• [Instructions for the task]: Below is a listing. Set down exactly the lines from the one containing "A hardware step" through the one containing "def isMrdCode (c", both ends included, and leave out the rest.

• [Material to process]:
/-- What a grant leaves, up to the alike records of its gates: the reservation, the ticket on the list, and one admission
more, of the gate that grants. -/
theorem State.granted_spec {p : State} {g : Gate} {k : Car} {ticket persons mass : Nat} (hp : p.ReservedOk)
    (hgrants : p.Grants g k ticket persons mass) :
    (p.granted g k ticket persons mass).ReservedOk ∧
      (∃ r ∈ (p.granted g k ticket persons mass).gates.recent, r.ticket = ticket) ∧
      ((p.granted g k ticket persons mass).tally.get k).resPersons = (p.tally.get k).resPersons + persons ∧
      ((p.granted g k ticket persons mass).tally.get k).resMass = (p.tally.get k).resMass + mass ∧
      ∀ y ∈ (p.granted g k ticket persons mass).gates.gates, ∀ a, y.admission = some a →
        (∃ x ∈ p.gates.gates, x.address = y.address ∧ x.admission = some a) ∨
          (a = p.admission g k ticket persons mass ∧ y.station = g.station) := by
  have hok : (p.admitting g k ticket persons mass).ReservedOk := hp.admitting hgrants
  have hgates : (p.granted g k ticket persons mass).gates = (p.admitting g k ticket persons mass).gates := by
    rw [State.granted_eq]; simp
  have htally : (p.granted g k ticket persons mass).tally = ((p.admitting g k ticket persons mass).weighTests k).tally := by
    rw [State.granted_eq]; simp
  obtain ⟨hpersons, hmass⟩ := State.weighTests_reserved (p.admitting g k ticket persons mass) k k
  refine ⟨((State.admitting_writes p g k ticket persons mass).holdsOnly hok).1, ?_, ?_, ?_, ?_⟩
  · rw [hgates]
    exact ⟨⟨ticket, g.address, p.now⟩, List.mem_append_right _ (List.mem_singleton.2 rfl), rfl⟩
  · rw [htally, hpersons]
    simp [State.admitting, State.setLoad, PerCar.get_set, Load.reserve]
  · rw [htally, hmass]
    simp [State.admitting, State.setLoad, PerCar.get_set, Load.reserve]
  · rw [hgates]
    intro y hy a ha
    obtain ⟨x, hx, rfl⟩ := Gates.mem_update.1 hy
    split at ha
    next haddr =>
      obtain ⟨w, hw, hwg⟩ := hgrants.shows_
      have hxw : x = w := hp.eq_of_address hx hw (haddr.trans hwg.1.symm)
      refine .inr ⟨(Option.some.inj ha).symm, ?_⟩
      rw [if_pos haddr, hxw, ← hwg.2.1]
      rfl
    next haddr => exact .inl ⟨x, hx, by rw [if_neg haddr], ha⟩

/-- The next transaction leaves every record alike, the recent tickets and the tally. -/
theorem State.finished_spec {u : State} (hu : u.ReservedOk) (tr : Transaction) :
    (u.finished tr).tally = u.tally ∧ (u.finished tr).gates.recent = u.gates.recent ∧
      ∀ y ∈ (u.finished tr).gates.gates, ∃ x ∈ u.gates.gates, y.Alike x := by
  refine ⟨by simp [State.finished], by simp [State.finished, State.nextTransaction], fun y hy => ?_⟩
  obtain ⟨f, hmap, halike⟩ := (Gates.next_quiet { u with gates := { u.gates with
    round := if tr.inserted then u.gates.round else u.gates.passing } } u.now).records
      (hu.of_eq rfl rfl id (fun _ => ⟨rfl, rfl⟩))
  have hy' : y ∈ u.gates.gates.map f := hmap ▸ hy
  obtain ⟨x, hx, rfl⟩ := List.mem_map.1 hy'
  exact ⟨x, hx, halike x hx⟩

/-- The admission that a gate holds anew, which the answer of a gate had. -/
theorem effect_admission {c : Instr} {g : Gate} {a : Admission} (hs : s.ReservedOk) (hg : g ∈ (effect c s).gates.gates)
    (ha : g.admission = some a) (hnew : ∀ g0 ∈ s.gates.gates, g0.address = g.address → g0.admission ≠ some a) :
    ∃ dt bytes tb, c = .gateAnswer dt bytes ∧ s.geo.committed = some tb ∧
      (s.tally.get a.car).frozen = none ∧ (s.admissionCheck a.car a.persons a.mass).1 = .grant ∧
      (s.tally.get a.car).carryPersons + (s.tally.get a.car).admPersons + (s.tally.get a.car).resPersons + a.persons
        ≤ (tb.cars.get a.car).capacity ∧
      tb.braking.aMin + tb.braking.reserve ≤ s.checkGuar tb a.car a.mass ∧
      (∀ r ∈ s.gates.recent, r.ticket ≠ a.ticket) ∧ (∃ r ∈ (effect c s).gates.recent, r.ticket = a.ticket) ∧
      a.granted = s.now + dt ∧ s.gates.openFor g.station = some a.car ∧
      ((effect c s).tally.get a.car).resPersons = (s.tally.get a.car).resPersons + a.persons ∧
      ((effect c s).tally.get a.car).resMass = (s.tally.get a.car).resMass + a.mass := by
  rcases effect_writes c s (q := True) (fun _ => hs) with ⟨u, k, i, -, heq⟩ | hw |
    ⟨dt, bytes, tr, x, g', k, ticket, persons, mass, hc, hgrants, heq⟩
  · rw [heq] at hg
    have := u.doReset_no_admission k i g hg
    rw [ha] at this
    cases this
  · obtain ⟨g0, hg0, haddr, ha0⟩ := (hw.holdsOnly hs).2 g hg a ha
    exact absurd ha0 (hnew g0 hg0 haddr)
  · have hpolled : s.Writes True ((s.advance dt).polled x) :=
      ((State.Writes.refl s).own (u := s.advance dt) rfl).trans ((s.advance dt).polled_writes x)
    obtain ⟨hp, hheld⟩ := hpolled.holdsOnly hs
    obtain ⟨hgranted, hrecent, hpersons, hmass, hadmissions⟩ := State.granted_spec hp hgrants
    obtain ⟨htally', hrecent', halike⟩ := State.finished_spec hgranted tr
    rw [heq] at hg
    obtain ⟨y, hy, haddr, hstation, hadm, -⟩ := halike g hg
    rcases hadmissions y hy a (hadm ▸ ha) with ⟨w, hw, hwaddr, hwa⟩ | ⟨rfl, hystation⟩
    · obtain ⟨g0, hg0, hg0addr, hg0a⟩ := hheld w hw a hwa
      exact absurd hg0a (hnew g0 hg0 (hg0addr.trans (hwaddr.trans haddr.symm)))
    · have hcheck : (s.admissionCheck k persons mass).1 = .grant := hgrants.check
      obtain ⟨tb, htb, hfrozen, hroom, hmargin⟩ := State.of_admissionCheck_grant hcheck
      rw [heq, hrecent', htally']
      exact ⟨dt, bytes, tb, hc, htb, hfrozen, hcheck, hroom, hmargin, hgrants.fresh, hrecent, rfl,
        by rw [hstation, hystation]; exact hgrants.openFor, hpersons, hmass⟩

--

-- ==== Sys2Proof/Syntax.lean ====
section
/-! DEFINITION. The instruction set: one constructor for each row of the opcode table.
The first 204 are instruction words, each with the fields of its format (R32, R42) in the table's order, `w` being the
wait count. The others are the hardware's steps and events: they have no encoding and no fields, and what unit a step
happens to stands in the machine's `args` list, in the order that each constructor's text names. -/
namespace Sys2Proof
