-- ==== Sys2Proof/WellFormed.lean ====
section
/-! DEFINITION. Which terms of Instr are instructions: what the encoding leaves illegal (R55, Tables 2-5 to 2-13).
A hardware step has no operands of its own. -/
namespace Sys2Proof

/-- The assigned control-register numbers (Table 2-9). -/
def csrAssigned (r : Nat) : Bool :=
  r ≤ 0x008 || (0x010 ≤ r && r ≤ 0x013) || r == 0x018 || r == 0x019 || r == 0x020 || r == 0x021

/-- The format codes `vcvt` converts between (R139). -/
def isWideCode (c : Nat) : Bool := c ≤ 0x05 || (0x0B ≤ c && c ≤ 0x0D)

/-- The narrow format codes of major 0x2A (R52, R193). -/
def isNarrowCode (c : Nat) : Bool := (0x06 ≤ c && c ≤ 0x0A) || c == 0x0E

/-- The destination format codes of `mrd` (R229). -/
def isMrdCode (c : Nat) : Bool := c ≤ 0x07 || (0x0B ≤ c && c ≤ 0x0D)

• [Exercise answer]:
A hardware step has no operands of its own. -/
namespace Sys2Proof

/-- The assigned control-register numbers (Table 2-9). -/
def csrAssigned (r : Nat) : Bool :=
  r ≤ 0x008 || (0x010 ≤ r && r ≤ 0x013) || r == 0x018 || r == 0x019 || r == 0x020 || r == 0x021

/-- The format codes `vcvt` converts between (R139). -/
def isWideCode (c : Nat) : Bool := c ≤ 0x05 || (0x0B ≤ c && c ≤ 0x0D)

/-- The narrow format codes of major 0x2A (R52, R193). -/
def isNarrowCode (c : Nat) : Bool := (0x06 ≤ c && c ≤ 0x0A) || c == 0x0E

/-- The destination format codes of `mrd` (R229). -/
def isMrdCode (c : Nat) : Bool := c ≤ 0x07 || (0x0B ≤ c && c ≤ 0x0D)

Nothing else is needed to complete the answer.